EXERCISE DESCRIPTION:
Where a line contains "Dev.arrays (Dev.releaseLeases_frame d p) :)", start there and write out that line and each one after it, word for word, through the final line of the entries; add nothing else.
***
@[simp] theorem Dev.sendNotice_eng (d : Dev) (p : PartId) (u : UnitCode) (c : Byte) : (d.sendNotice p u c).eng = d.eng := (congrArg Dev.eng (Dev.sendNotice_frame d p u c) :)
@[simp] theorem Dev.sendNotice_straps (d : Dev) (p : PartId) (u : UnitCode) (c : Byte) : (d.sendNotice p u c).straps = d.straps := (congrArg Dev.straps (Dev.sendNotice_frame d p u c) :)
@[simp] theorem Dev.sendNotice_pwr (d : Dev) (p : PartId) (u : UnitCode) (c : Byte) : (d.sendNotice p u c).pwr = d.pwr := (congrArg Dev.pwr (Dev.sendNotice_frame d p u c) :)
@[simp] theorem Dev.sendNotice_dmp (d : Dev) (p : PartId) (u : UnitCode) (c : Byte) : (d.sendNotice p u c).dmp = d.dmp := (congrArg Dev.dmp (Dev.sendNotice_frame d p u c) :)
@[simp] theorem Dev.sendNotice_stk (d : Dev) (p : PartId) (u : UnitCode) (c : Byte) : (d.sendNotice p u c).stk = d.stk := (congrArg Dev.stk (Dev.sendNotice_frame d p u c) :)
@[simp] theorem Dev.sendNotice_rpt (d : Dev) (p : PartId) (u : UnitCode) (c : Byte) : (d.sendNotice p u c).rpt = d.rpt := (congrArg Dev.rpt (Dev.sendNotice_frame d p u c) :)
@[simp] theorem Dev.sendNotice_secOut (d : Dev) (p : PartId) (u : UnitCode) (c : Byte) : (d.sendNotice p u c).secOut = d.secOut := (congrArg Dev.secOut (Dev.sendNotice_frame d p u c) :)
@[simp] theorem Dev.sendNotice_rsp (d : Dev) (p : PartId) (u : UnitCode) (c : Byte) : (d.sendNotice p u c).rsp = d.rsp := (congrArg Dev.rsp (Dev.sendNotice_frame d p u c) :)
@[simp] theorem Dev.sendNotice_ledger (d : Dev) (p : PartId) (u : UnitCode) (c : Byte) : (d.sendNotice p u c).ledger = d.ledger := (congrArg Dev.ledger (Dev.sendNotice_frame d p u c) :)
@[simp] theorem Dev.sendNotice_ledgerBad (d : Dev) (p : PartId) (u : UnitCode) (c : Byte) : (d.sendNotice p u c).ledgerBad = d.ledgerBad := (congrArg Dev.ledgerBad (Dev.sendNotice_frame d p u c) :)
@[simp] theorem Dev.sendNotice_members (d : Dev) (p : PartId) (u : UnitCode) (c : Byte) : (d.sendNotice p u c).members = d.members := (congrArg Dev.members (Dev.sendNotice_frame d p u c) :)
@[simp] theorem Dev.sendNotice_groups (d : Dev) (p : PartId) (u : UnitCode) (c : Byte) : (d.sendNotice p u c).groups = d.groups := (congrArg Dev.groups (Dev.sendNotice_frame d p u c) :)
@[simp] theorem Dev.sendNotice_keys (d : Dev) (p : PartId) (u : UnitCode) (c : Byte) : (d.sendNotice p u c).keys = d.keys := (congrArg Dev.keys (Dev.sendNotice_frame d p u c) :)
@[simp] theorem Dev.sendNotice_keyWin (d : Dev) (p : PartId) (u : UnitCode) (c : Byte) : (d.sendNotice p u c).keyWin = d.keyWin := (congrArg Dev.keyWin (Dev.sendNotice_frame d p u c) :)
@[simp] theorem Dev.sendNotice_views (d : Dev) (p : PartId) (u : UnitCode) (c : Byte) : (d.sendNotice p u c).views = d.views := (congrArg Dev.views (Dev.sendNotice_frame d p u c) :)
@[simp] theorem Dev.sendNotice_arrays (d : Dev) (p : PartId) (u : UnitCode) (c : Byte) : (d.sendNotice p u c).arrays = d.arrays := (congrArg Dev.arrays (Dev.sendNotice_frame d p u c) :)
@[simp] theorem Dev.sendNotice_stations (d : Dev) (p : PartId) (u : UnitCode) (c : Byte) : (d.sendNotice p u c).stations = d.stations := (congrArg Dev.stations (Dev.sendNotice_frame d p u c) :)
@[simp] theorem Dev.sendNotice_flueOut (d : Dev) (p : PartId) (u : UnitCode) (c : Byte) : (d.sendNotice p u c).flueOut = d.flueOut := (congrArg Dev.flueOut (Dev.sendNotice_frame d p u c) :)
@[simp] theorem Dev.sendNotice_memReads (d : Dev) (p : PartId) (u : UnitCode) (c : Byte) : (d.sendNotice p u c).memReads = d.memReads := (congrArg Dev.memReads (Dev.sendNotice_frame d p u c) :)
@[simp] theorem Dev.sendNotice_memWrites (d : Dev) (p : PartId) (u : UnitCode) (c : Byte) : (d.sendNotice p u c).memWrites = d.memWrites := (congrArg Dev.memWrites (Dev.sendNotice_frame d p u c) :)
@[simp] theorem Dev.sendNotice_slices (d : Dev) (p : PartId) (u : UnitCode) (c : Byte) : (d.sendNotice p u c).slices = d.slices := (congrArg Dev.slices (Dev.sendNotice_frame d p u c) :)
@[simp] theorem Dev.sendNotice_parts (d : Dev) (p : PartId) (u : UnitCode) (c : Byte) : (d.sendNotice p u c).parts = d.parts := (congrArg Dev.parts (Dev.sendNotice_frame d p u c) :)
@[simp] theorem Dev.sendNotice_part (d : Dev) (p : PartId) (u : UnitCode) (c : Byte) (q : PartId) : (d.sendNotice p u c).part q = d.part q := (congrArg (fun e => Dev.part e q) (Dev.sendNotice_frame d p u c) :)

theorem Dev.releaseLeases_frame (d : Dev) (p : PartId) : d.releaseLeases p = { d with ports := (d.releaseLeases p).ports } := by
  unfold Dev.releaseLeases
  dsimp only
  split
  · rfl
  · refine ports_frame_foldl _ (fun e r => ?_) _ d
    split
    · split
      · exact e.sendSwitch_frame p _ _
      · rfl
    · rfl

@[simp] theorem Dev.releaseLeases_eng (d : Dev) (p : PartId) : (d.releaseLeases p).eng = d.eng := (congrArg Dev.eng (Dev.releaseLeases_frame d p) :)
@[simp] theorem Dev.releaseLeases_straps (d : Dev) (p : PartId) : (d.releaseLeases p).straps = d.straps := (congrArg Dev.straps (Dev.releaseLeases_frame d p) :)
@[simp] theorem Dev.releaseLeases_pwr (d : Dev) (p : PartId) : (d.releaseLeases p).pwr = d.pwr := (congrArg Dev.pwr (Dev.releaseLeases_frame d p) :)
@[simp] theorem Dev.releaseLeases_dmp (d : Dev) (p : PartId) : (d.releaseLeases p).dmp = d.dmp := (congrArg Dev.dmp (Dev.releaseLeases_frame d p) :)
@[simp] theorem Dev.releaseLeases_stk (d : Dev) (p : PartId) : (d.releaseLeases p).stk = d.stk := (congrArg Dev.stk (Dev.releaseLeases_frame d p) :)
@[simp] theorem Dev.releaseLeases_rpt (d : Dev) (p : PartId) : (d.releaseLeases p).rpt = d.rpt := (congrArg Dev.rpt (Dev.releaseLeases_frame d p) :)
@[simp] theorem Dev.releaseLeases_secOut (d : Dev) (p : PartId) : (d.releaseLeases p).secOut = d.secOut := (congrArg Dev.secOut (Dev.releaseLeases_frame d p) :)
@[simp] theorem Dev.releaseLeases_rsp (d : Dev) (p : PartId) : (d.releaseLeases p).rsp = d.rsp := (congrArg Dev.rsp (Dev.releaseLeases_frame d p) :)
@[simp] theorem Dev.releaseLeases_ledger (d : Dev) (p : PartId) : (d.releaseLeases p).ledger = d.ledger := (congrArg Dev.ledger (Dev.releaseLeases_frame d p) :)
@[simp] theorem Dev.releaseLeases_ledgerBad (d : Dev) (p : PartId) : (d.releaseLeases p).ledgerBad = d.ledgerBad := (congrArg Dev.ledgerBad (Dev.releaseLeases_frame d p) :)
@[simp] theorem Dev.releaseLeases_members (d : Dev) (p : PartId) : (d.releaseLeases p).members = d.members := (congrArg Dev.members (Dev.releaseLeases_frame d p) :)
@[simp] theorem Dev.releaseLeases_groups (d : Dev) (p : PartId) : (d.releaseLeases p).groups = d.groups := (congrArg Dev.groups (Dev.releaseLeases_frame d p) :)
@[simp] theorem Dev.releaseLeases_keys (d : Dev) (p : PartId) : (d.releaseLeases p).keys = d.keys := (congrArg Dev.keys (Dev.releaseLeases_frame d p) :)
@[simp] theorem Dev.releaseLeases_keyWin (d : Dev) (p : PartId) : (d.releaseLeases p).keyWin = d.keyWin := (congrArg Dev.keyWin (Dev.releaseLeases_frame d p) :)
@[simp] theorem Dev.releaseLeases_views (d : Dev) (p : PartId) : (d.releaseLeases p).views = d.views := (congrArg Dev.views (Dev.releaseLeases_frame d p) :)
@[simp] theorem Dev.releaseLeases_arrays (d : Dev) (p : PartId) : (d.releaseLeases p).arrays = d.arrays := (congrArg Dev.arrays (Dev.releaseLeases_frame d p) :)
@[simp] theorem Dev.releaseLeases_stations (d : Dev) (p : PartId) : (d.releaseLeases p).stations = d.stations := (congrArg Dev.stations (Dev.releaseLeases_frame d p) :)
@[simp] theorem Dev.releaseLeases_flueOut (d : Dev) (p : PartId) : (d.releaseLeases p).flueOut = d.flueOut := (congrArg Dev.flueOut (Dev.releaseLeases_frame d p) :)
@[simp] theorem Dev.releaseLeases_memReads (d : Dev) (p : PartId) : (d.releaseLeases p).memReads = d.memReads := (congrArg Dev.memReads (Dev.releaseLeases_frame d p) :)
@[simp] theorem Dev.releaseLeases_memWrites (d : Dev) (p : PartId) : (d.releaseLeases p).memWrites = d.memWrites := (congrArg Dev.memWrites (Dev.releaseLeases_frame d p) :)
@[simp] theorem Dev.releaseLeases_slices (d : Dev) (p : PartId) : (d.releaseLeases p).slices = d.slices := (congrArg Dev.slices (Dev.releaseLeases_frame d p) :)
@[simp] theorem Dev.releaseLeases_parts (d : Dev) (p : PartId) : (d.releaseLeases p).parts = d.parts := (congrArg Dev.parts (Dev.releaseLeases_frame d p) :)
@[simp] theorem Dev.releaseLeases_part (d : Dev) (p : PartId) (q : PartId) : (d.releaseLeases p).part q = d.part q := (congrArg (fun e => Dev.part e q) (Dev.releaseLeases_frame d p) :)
***
YOUR SOLUTION:
@[simp] theorem Dev.releaseLeases_arrays (d : Dev) (p : PartId) : (d.releaseLeases p).arrays = d.arrays := (congrArg Dev.arrays (Dev.releaseLeases_frame d p) :)
@[simp] theorem Dev.releaseLeases_stations (d : Dev) (p : PartId) : (d.releaseLeases p).stations = d.stations := (congrArg Dev.stations (Dev.releaseLeases_frame d p) :)
@[simp] theorem Dev.releaseLeases_flueOut (d : Dev) (p : PartId) : (d.releaseLeases p).flueOut = d.flueOut := (congrArg Dev.flueOut (Dev.releaseLeases_frame d p) :)
@[simp] theorem Dev.releaseLeases_memReads (d : Dev) (p : PartId) : (d.releaseLeases p).memReads = d.memReads := (congrArg Dev.memReads (Dev.releaseLeases_frame d p) :)
@[simp] theorem Dev.releaseLeases_memWrites (d : Dev) (p : PartId) : (d.releaseLeases p).memWrites = d.memWrites := (congrArg Dev.memWrites (Dev.releaseLeases_frame d p) :)
@[simp] theorem Dev.releaseLeases_slices (d : Dev) (p : PartId) : (d.releaseLeases p).slices = d.slices := (congrArg Dev.slices (Dev.releaseLeases_frame d p) :)
@[simp] theorem Dev.releaseLeases_parts (d : Dev) (p : PartId) : (d.releaseLeases p).parts = d.parts := (congrArg Dev.parts (Dev.releaseLeases_frame d p) :)
@[simp] theorem Dev.releaseLeases_part (d : Dev) (p : PartId) (q : PartId) : (d.releaseLeases p).part q = d.part q := (congrArg (fun e => Dev.part e q) (Dev.releaseLeases_frame d p) :)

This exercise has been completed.